• WHAT TO WORK ON
Only one stretch of the records below is wanted: the lines from the one holding "e ∈ [(.hdr1Continuation" through the one holding "def Obligations.ReservedBitRowsEndInError : Prop". Return it exactly, both ends included.

[Stored data entries]
────────────────────

-- ==== Sys2Proof/Tests/Slice0.lean ====
section
/-!
SUPPORT. The model's own tests: words and single steps with the values of 95_test_vectors.md, and, for every
statement with hypotheses, a state and operands that meet them.
-/
namespace Sys2Proof.Tests

open Sys2Proof.Machine

/-- Does a step answer a next state with the property `p`? -/
def after (r : Result) (p : State → Bool) : Bool :=
  match r with
  | .next t => p t
  | .fault _ => false
  | .refused _ => false

/-- An idle block in session `ss` and mode `m`, with the moves `evs` to come. -/
def idle (ss : Session) (m : LineMode) (evs : List Event) : State :=
  { State.reset with session := ss, lineMode := m, script := evs }

/-- The block running `i` at the hold point `p`. -/
def running (i : Instr) (p : Phase) (ss : Session) (m : LineMode) (evs : List Event) : State :=
  { idle ss m evs with cmd := encode i, busy := true, phase := p }

/-- A buffer with the given first bytes. -/
def buf (p : List Byte) : Buf8 := Buf8.ofFn fun k => p.getD k 0

/-- The RPM request of V-SC-1: two command bytes 01 0C, two result bytes. -/
def rpm (s : State) : State := { s with pidBuf := buf [0x01, 0x0C], cmdLen := 2, expLen := 2 }

/-- SEND_CMD with the RPM operands at the hold point `p`, its frame under send and `idx` its index. -/
def sending (p : Phase) (idx : Nat) (evs : List Event) : State :=
  { rpm (running .sendCmd p .ready .uart evs) with
    locals := { t0 := 0, idx := idx, frame := [0x68, 0x6A, 0xF1, 0x01, 0x0C, 0xD0], received := [] }
    wireTx := [0x68, 0x6A, 0xF1, 0x01, 0x0C, 0xD0].take (if p = .sendEcho then idx + 1 else idx) }

/-- The same with `got` taken of the response 46 6A F1 01 0C 1A F8 of V-SC-1. -/
def responding (got : Nat) (evs : List Event) : State :=
  { sending .sendResp got evs with
    wireTx := [0x68, 0x6A, 0xF1, 0x01, 0x0C, 0xD0]
    locals := { t0 := 0, idx := got, frame := [0x68, 0x6A, 0xF1, 0x01, 0x0C, 0xD0],
                received := [0x46, 0x6A, 0xF1, 0x01, 0x0C, 0x1A, 0xF8].take got } }

/-- A byte in the receive buffer. -/
def withRx (x : Byte) (s : State) : State := { s with rxFull := true, rxReg := x }

/-! ## Decoding: words written out from R90 and R93 -/

theorem test_decode_nop : decode 0b00000000_00000000_00000000_00000000#32 = .command .nop := by decide
theorem test_decode_wakeup : decode 0b00000000_00000000_00000000_00000001#32 = .command .wakeup := by decide
theorem test_decode_transmit : decode 0b00000000_00000000_00000000_00000010#32 = .command .transmit := by decide
theorem test_decode_receive : decode 0b00000000_00000000_00000000_00000011#32 = .command .receive := by decide
theorem test_decode_connect : decode 0b00000000_00000000_00000000_00000100#32 = .command .connect := by decide
theorem test_decode_sendCmd : decode 0b00000000_00000000_00000000_00000101#32 = .command .sendCmd := by decide
theorem test_decode_disconnect : decode 0b00000000_00000000_00000000_00000110#32 = .command .disconnect := by decide

/-- V-DEC-2 to V-DEC-6, and the lowest reserved bit with each legal opcode's neighbour. -/
theorem test_decode_illegal :
    decode 0x00000007#32 = .illegal .unknownOpcode ∧ decode 0x000000FF#32 = .illegal .unknownOpcode
      ∧ decode 0x00000100#32 = .illegal .reservedBits ∧ decode 0x00000105#32 = .illegal .reservedBits
      ∧ decode 0x80000006#32 = .illegal .reservedBits ∧ decode 0xFFFFFFFF#32 = .illegal .reservedBits := by decide

theorem test_decodeTableWord :
    decodeTableWord 32 5 = some .sendCmd ∧ decodeTableWord 32 7 = none ∧ decodeTableWord 32 0x106 = none := by
  decide

theorem test_withFetchWord_runs_it :
    step (State.reset.withFetchWord 32 4) = exec .connect (accept 4 State.reset)
      ∧ step (State.reset.withFetchWord 32 6) = exec .disconnect (accept 6 State.reset) := ⟨rfl, rfl⟩

/-! ## Well-formedness: an ill-formed term for each check -/

theorem test_wordWellFormed_refuses :
    wordWellFormed 0x00000006 = true ∧ wordWellFormed 0x00000007 = false ∧ wordWellFormed 0x00000100 = false := by
  decide

theorem test_accessWellFormed_refuses :
    accessWellFormed 0x3C = true ∧ accessWellFormed 0x40 = false ∧ accessWellFormed 0x3D = false
      ∧ accessWellFormed 0x3E = false ∧ accessWellFormed 0x3F = false := by decide

theorem test_event_wellFormed_refuses :
    (Event.hostRead 0x40).wellFormed = false ∧ (Event.hostWrite 0x02 0).wellFormed = false
      ∧ (Event.deliver 0xFF).wellFormed = true := by decide

theorem test_instr_wellFormed : Instr.sendCmd.wellFormed = true := by decide

theorem test_config_legal : Config.default.legal = true
    ∧ Config.legal { tBit := 1, tIdle := 2600, tW4 := 0, tReq := 65, tKa := 1, pidBufSize := 2, resBufSize := 4 }
      = true := by decide

/-- Each bound of R6's column "Legal values", broken alone. -/
theorem test_config_legal_refuses :
    Config.legal { tBit := 0 } = false ∧ Config.legal { tBit := 2 ^ 32 } = false
      ∧ Config.legal { tIdle := 2599 } = false ∧ Config.legal { tIdle := 2 ^ 32 } = false
      ∧ Config.legal { tW4 := 2 ^ 32 } = false ∧ Config.legal { tW5 := 2 ^ 32 } = false
      ∧ Config.legal { tByte := 2 ^ 32 } = false ∧ Config.legal { tReq := 64 } = false
      ∧ Config.legal { tKa := 0 } = false ∧ Config.legal { pidBufSize := 1 } = false
      ∧ Config.legal { pidBufSize := 9 } = false ∧ Config.legal { resBufSize := 3 } = false
      ∧ Config.legal { resBufSize := 9 } = false ∧ Config.legal { rxTimeout := 2 ^ 32 } = false := by decide

/-! ## Single steps -/

/-- V-DEC-1. -/
theorem test_nop_clears_error :
    after (step (State.withFetchWord { State.reset with errKind := .echoMismatch, rxOverrun := true } 32 0))
      (fun t => errorWord t = 0 ∧ t.rxOverrun = false ∧ statusWord t = 0x00000010) = true := by decide

/-- V-WK-1, the first cell. -/
theorem test_wakeup_start_bit :
    after (step (State.reset.withFetchWord 32 1)) (fun t => statusWord t = 0x00000001 ∧ t.phase = .wakeCell)
      = true := by decide

/-- V-WK-4. -/
theorem test_wakeup_in_ready :
    after (step ((idle .ready .uart []).withFetchWord 32 1))
      (fun t => errorWord t = 0x00000008 ∧ statusWord t = 0x0000001C) = true := by decide

/-- V-WK-8: the cells of ADDR_BYTE = 0x01. -/
theorem test_wake_cells_of_01 :
    bitCells 0x01 = [false, true, false, false, false, false, false, false, false, true] := by decide

/-- V-TR-1, the segment that buffers A5. -/
theorem test_transmit_buffers :
    after (step { running .transmit .transmitTx .disconnected .uart [.engine] with txData := 0xA5 })
      (fun t => t.txReg = 0xA5 ∧ statusWord t = 0x00000038 ∧ errorWord t = 0) = true := by decide

/-- V-TR-3, with TX_FULL = 1. -/
theorem test_transmit_holds :
    after (step { running .transmit .transmitTx .disconnected .uart [.engine] with txFull := true })
      (fun t => t.busy = true ∧ t.phase = .transmitTx) = true := by decide

/-- V-TR-7, and a byte that came after acceptance, for which R122 has a hold point. -/
theorem test_receive_at_first_step :
    after (step (State.withFetchWord (withRx 0x11 (idle .disconnected .uart [])) 32 3))
      (fun t => readReg t .rxData = 0x00000011 ∧ statusWord t = 0x00000018 ∧ t.now = 0) = true
      ∧ after (step (withRx 0x11 (running .receive .start .disconnected .uart [.engine])))
        (fun t => t.phase = .receiveRx ∧ t.rxFull = true) = true := by decide

/-- V-TR-12: byte and time limit together. -/
theorem test_receive_byte_wins :
    after (step (withRx 0x77 { running .receive .receiveRx .disconnected .uart [.tick] with
        cfg := { rxTimeout := 20 }, now := 120, locals := { t0 := 100, idx := 0, frame := [], received := [] } }))
      (fun t => readReg t .rxData = 0x00000077 ∧ errorWord t = 0 ∧ t.now = 120) = true := by decide
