-- ==== Sys2Proof/Machine/Step.lean ====
section
/-! DEFINITION. One step of the machine: fetch, then run. -/

namespace Sys2Proof.Machine

/-- One step: a parse step of the executing FEED, or one input from outside. -/
def step (s : State) : Host.Outcome State Fault Refusal :=
  match fetch s with
  | .run i t => exec i t
  | .done r => r

/-- `s` with the table word `w` placed where `step` takes its next instruction from (log 11, log 23). -/
def State.withFetchWord (s : State) (_nbits w : Nat) : State := placeRaw (tableRaw (BitVec.ofNat 8 w)) s

end Sys2Proof.Machine
end

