/-- R163, R164: both commands always answer a count; with the count 0 no byte of any buffer changes; otherwise it is
within the capacity, every byte below it is written and none at or above it. That no byte of a different buffer changes
rests on log 9. -/
def Obligations.EncoderWritesExactlyItsCount : Prop :=
  ∀ (s : State) (cap pl : Len) (buf : BufferRef) (k : Key) (i : Instr),
    (i = .encUnmasked cap pl buf ∨ i = .encMasked cap pl buf k) →
    ∃ t h, exec i s = .next t ∧ t.responses = s.responses ++ [.count (BitVec.ofNat 64 h)] ∧ h ≤ 13 ∧
      (h = 0 → ∀ b j, t.bufRead b j = s.bufRead b j) ∧
      (0 < h → h ≤ cap.toNat ∧ (∀ j, j < h → (t.bufRead buf j).isSome) ∧
        ∀ b j, (b ≠ buf ∨ h ≤ j) → t.bufRead b j = s.bufRead b j)

/-- R165: whatever the two states, the same operands give the same count and the same bytes; neither command is ever
refused, and neither writes a register. -/
def Obligations.EncoderIsAPureFunction : Prop :=
  ∀ (s s' : State) (cap pl : Len) (buf : BufferRef) (k : Key) (i : Instr),
    (i = .encUnmasked cap pl buf ∨ i = .encMasked cap pl buf k) →
    ∃ t t' h, exec i s = .next t ∧ exec i s' = .next t' ∧ t.decoders = s.decoders ∧
      t.responses = s.responses ++ [.count (BitVec.ofNat 64 h)] ∧ t'.responses = s'.responses ++ [.count (BitVec.ofNat 64 h)] ∧
      ∀ j, j < h → t.bufRead buf j = t'.bufRead buf j

/-! ## The first header byte -/

/-- R82: the six accepted rows, FIN either way, all end in BYTE2 with the byte captured. -/
def Obligations.AcceptedFirstBytesGoToByte2 : Prop :=
  ∀ (s : State) (d : InstId) (x : Decoder) (f : Feed) (fin : Bool), s.Feeding d x f → f.p < f.chunk.length →
    ∀ e : Instr × Byte,
      e ∈ [(.hdr1Continuation fin, 0x00), (.hdr1Text fin, 0x01), (.hdr1Binary fin, 0x02),
        (.hdr1Close fin, 0x08), (.hdr1Ping fin, 0x09), ((.hdr1Pong fin, 0x0A) : Instr × Byte)] →
      exec e.1 s = .next (s.headerDone d x f
        { x.regs with headerByte1 := e.2 ||| (if fin then 0x80 else 0x00), parseState := 1 })

/-- R122 for the rows: RSV1, RSV2 or RSV3 set, every other bit either way. -/
def Obligations.ReservedBitRowsEndInError : Prop :=
  ∀ (s : State) (d : InstId) (x : Decoder) (f : Feed), s.Feeding d x f → f.p < f.chunk.length →
    ∀ (a b c : Bool) (op : BitVec 4),
      exec (.hdr1Rsv1Set a b c op) s = .next (s.feedFailed d
        { x.regs with headerByte1 := BitVec.ofBool a ++ 1#1 ++ BitVec.ofBool b ++ BitVec.ofBool c ++ op } .rsv 1) ∧
      exec (.hdr1Rsv2Set a b c op) s = .next (s.feedFailed d
        { x.regs with headerByte1 := BitVec.ofBool a ++ BitVec.ofBool b ++ 1#1 ++ BitVec.ofBool c ++ op } .rsv 1) ∧
      exec (.hdr1Rsv3Set a b c op) s = .next (s.feedFailed d
        { x.regs with headerByte1 := BitVec.ofBool a ++ BitVec.ofBool b ++ BitVec.ofBool c ++ 1#1 ++ op } .rsv 1)

/-- R123 for the rows: the ten reserved opcodes, FIN either way. -/
def Obligations.ReservedOpcodeRowsEndInError : Prop :=
  ∀ (s : State) (d : InstId) (x : Decoder) (f : Feed) (fin : Bool) (low : BitVec 2), s.Feeding d x f → f.p < f.chunk.length →
    ∀ e : Instr × Byte,
      e ∈ [(.hdr1Reserved3 fin, 0x03), (.hdr1Reserved4To7 fin low, 0x04 + low.setWidth 8), (.hdr1ReservedB fin, 0x0B),
        ((.hdr1ReservedCToF fin low, 0x0C + low.setWidth 8) : Instr × Byte)] →
      exec e.1 s = .next (s.feedFailed d
        { x.regs with headerByte1 := e.2 ||| (if fin then 0x80 else 0x00) } .opcode 1)

/-- R121, with the checks of R122 and R123 in that order: START selects the step, and its effect on every byte. -/
def Obligations.StartStepCapturesAndChecks : Prop :=
  ∀ (s : State) (d : InstId) (x : Decoder) (f : Feed) (b : Byte), s.Feeding d x f → f.chunk[f.p]? = some b →
    (x.regs.parseState = 0 → s.nextChunkWrite = none → step s = exec .stepStart s) ∧
    exec .stepStart s = .next (
      if b.extractLsb' 4 3 ≠ 0 then s.feedFailed d { x.regs with headerByte1 := b } .rsv 1
      else if b.extractLsb' 0 4 ∈ [0x3#4, 0x4#4, 0x5#4, 0x6#4, 0x7#4, 0xB#4, 0xC#4, 0xD#4, 0xE#4, 0xF#4] then
        s.feedFailed d { x.regs with headerByte1 := b } .opcode 1
      else s.headerDone d x f { x.regs with headerByte1 := b, parseState := 1 })

/-- R84: in START exactly the 12 bytes of the list lead to BYTE2; every other byte leads to ERROR. -/
def Obligations.ExactlyTwelveFirstBytesAreLegal : Prop :=
  ∀ (s : State) (d : InstId) (x : Decoder) (f : Feed) (b : Byte), s.Feeding d x f → f.chunk[f.p]? = some b →
    (∀ e, s.nextChunkWrite ≠ some (e, 0)) → x.regs.parseState = 0 →
    ∃ t y, step s = .next t ∧ t.decoders[d]? = some y ∧
      y.regs.parseState =
        if b ∈ [0x00#8, 0x01#8, 0x02#8, 0x08#8, 0x09#8, 0x0A#8, 0x80#8, 0x81#8, 0x82#8, 0x88#8, 0x89#8, 0x8A#8] then 1 else 5

/-! ## The second header byte, the extended length, the mask key -/

/-- R124 for the rows of an extended length, MASKF either way. -/
def Obligations.ExtendedLengthRowsSetTheCount : Prop :=
  ∀ (s : State) (d : InstId) (x : Decoder) (f : Feed) (maskf : Bool), s.Feeding d x f → f.p < f.chunk.length →
    exec (.hdr2Len16 maskf) s = .next (s.headerDone d x f
      { x.regs with headerByte2 := BitVec.ofBool maskf ++ 126#7, remainingIntBytes := 2, parseState := 2 }) ∧
    exec (.hdr2Len64 maskf) s = .next (s.headerDone d x f
      { x.regs with headerByte2 := BitVec.ofBool maskf ++ 127#7, remainingIntBytes := 8, parseState := 2 })

/-- R124, R125 for the literal row: the length is LEN7, and MASKF selects MASK or PAYLOAD. -/
def Obligations.LiteralLengthRowSetsTheLength : Prop :=
  ∀ (s : State) (d : InstId) (x : Decoder) (f : Feed) (maskf : Bool) (len7 : BitVec 7), s.Feeding d x f →
    f.p < f.chunk.length → len7.toNat ≤ 125 →
    exec (.hdr2Len7Literal maskf len7) s = .next (s.headerDone d x f
      { x.regs with
        headerByte2 := BitVec.ofBool maskf ++ len7, expectedLen := len7.setWidth 64
        remainingIntBytes := if maskf then 4 else 0, parseState := if maskf then 3 else 4 })

/-- R124, R125 for the mask rows, LEN7 any value. -/
def Obligations.MaskFlagRowsSelectThePhase : Prop :=
  ∀ (s : State) (d : InstId) (x : Decoder) (f : Feed) (len7 : BitVec 7), s.Feeding d x f → f.p < f.chunk.length →
    exec (.hdr2Masked len7) s = .next (s.headerDone d x f (
      if len7 = 126 then { x.regs with headerByte2 := 1#1 ++ len7, remainingIntBytes := 2, parseState := 2 }
      else if len7 = 127 then { x.regs with headerByte2 := 1#1 ++ len7, remainingIntBytes := 8, parseState := 2 }
      else { x.regs with headerByte2 := 1#1 ++ len7, expectedLen := len7.setWidth 64, remainingIntBytes := 4, parseState := 3 })) ∧
    exec (.hdr2Unmasked len7) s = .next (s.headerDone d x f (
      if len7 = 126 then { x.regs with headerByte2 := 0#1 ++ len7, remainingIntBytes := 2, parseState := 2 }
      else if len7 = 127 then { x.regs with headerByte2 := 0#1 ++ len7, remainingIntBytes := 8, parseState := 2 }
      else { x.regs with headerByte2 := 0#1 ++ len7, expectedLen := len7.setWidth 64, remainingIntBytes := 0, parseState := 4 }))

────────────────────

• REPLY
      e ∈ [(.hdr1Continuation fin, 0x00), (.hdr1Text fin, 0x01), (.hdr1Binary fin, 0x02),
        (.hdr1Close fin, 0x08), (.hdr1Ping fin, 0x09), ((.hdr1Pong fin, 0x0A) : Instr × Byte)] →
      exec e.1 s = .next (s.headerDone d x f
        { x.regs with headerByte1 := e.2 ||| (if fin then 0x80 else 0x00), parseState := 1 })

/-- R122 for the rows: RSV1, RSV2 or RSV3 set, every other bit either way. -/
def Obligations.ReservedBitRowsEndInError : Prop :=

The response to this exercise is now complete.